DETROIT (AP) _ Denny McLain, who won 31 games for the Detroit Tigers in 1968, bought a condominium in Puerto Rico and covered expenses for his private plane with funds stolen from a meat company pension plan, a federal indictment released Thursday alleges.

McLain and two business partners are accused of transferring more than $12 million of pension plan money from Peet Packing Co. in Chesaning to Michigan National Bank, then converting $3 million of that for personal and Peet Packing use.

McLain, 52, of Brighton, already has served 2 1/2 years in prison on a racketeering, extortion and drug charges. In this latest matter, he was charged on five counts of conspiracy, theft of pension plan money, mail fraud and money laundering.

The money laundering charge carries a possible penalty of 20 years in prison and fine of $500,000 or twice the value of the property involved, whichever is greater. The other counts are punishable by five years and $250,000 fines.

Also charged were Roger Smigiel, 44, of Rochester Hills; and Jeffrey Egan, 35, of Bloomfield Hills.

The three are expected to appear in court Monday, U.S. Attorney’s Office spokeswoman Sandy Palazzolo said.

McLain has said the transfers were made by the partners without knowledge they might be breaking rules.

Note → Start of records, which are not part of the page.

-- ==== Sys2Proof/Machine/Operands.lean ====
section
/-! DEFINITION. The operand forms (30_encoding.md R102, 46_system.md R271): the bits of `ARG`, the length registers, the
byte views of the register arrays (20_memory.md R72, R73), and the registers of the window with their offsets
(10_state.md section 2, R71). -/

namespace Sys2Proof.Machine

/-! ## `ARG` -/

/-- `ARG[0]` of `CC_POLYKEY`, the flag `OPEN` (R102, R210). -/
def argOpen (arg : Byte) : Bool := arg.getLsbD 0

/-- `ARG[k]` of `ZEROIZE`, one mask bit: 0 `CC`, 1 `PL`, 2 `B2`, 3 `XS`, 4 `STAGE` (R281). -/
def argMaskBit (arg : Byte) (k : Nat) : Bool := arg.getLsbD k

/-! ## Byte views -/

/-- Byte `j` of a register array: bits `[8(j mod 4)+7 : 8(j mod 4)]` of word `j div 4` (R72); 0 past its end. -/
def arrayByte {n : Nat} (a : Vector Word n) (j : Nat) : Byte := wordByte (a.getD (j / 4) 0) (j % 4)

/-- `KEYB(j)`, 0 ≤ j ≤ 63 (R73). -/
def keyB (s : State) (j : Nat) : Byte := arrayByte s.key j
/-- `NONCEB(j)`, 0 ≤ j ≤ 23 (R73). -/
def nonceB (s : State) (j : Nat) : Byte := arrayByte s.nonce j
/-- `XTAGB(j)`, 0 ≤ j ≤ 15 (R73). -/
def xtagB (s : State) (j : Nat) : Byte := arrayByte s.xtag j
/-- `TAGB(j)`, 0 ≤ j ≤ 15 (R73). -/
def tagB (s : State) (j : Nat) : Byte := arrayByte s.tag j
/-- `DIGESTB(j)`, 0 ≤ j ≤ 63 (R73). -/
def digestB (s : State) (j : Nat) : Byte := arrayByte s.digest j

/-- `BUFB(i)`, 0 ≤ i ≤ 127 (R73); 0 past the end. -/
def bufB (s : State) (i : Nat) : Byte := s.buf.getD i 0

/-- The device write `BUFB(i) <- b` (R73). -/
def setBufB (s : State) (i : Nat) (b : Byte) : State := { s with buf := s.buf.setIfInBounds i b }

/-- Word `i` of `BUF`: `le32` of bytes `4i` to `4i+3` (R72). -/
def bufWord (s : State) (i : Nat) : Word :=
  le32 (bufB s (4 * i)) (bufB s (4 * i + 1)) (bufB s (4 * i + 2)) (bufB s (4 * i + 3))

/-- A host write of word `i` of `BUF` (R72, R77). -/
def setBufWord (s : State) (i : Nat) (v : Word) : State :=
  setBufB (setBufB (setBufB (setBufB s (4 * i) (wordByte v 0)) (4 * i + 1) (wordByte v 1)) (4 * i + 2) (wordByte v 2))
    (4 * i + 3) (wordByte v 3)

/-- A register array of `n` words from the bytes of a byte sequence (R72). -/
def packWords (n : Nat) (f : Nat → Byte) : Vector Word n :=
  Vector.ofFn fun i => le32 (f (4 * i.val)) (f (4 * i.val + 1)) (f (4 * i.val + 2)) (f (4 * i.val + 3))

/-- `KEY[0..7]`, the words of a 32-byte key (R35). -/
def keyWords (s : State) : Vector Word 8 := Vector.ofFn fun i => s.key[i.val]

/-! ## The registers of the window -/

/-- The registers of the window (table of 10_state.md section 2). -/
inductive Reg where
  | id | cmd | result | status | sticky | len | klen | nlen | outlen | xtlen | ctr | ccCtr | xsCtrl | xsCtrh | cursor
  | key (i : Fin 16) | nonce (i : Fin 6) | xtag (i : Fin 4) | tag (i : Fin 4) | digest (i : Fin 16) | buf (i : Fin 32)
  deriving DecidableEq, Repr

/-- The byte offset of a register in the window (10_state.md section 2): "Word `i` of an array register `A` based at
offset `B` is at offset `B + 4*i`." -/
def regOffset : Reg → Nat
  | .id => 0x000 | .cmd => 0x004 | .result => 0x008 | .status => 0x00C | .sticky => 0x010
  | .len => 0x014 | .klen => 0x018 | .nlen => 0x01C | .outlen => 0x020 | .xtlen => 0x024
  | .ctr => 0x028 | .ccCtr => 0x02C | .xsCtrl => 0x030 | .xsCtrh => 0x034 | .cursor => 0x038
  | .key i => 0x040 + 4 * i.val | .nonce i => 0x080 + 4 * i.val | .xtag i => 0x0A0 + 4 * i.val
  | .tag i => 0x0B0 + 4 * i.val | .digest i => 0x0C0 + 4 * i.val | .buf i => 0x100 + 4 * i.val

/-- The register at an aligned offset: `none` at a hole and outside the window (R42, R71, R80). -/
def regAt (off : Nat) : Option Reg :=
  if off % 4 ≠ 0 then none
  else if off = 0x000 then some .id
  else if off = 0x004 then some .cmd
  else if off = 0x008 then some .result
  else if off = 0x00C then some .status
  else if off = 0x010 then some .sticky
  else if off = 0x014 then some .len
  else if off = 0x018 then some .klen
  else if off = 0x01C then some .nlen
  else if off = 0x020 then some .outlen
  else if off = 0x024 then some .xtlen
  else if off = 0x028 then some .ctr
  else if off = 0x02C then some .ccCtr
  else if off = 0x030 then some .xsCtrl
  else if off = 0x034 then some .xsCtrh
  else if off = 0x038 then some .cursor
  else if h : 0x040 ≤ off ∧ off < 0x080 then some (.key ⟨(off - 0x040) / 4, by omega⟩)
  else if h : 0x080 ≤ off ∧ off < 0x098 then some (.nonce ⟨(off - 0x080) / 4, by omega⟩)
  else if h : 0x0A0 ≤ off ∧ off < 0x0B0 then some (.xtag ⟨(off - 0x0A0) / 4, by omega⟩)
  else if h : 0x0B0 ≤ off ∧ off < 0x0C0 then some (.tag ⟨(off - 0x0B0) / 4, by omega⟩)
  else if h : 0x0C0 ≤ off ∧ off < 0x100 then some (.digest ⟨(off - 0x0C0) / 4, by omega⟩)
  else if h : 0x100 ≤ off ∧ off < 0x180 then some (.buf ⟨(off - 0x100) / 4, by omega⟩)
  else none

end Sys2Proof.Machine
end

``There was no intention to do anything wrong,″ he said earlier. ``We took nothing from anybody.″

McLain’s lawyer, David DuMouchel, said his client doesn’t dispute many of the events outlined in the indictment.

``Now that we see specifically what the allegations are, Denny can have the opportunity to explain what did and didn’t happen,″ DuMouchel said.

The indictment said the stolen funds also went to pay for the operating expenses and pilot’s salary for McLain’s private plane, a country club membership for Smigiel and to cover the payroll of employees of other companies owned by the two.

When asked how these purchases could be explained, DuMouchel said: ``They’ll be explained.″

Mark Steckloff, an attorney for the pension fund, said he expects to file a civil lawsuit against McLain and others this month seeking to recover money looted from the fund.

The fund, now administered by a board of trustees, is making payments to about 500 former Peet Packing employees who qualify for pension payments. But future funding could be affected if the lost money isn’t recovered.

McLain and Smigiel appointed themselves trustees of the Peet Packing retirement income plan two weeks after buying the company in January 1994. Egan formed two ``shell corporations″ in the meantime, U.S. Attorney Saul Green said.

McLain’s position as trustee was illegal because he is an ex-convict, Green said.

He was released from federal prison in 1987. He had been sentenced to 23 years but an appeals court ruled he didn’t get a fair trial.

In South Carolina, McLain was ordered in December to pay $75,000 to former business partners for a radio station deal gone sour.

McLain pitched for the Tigers from 1963-70. In 1968, he led the Tigers to a World Series title and won the Cy Young Award.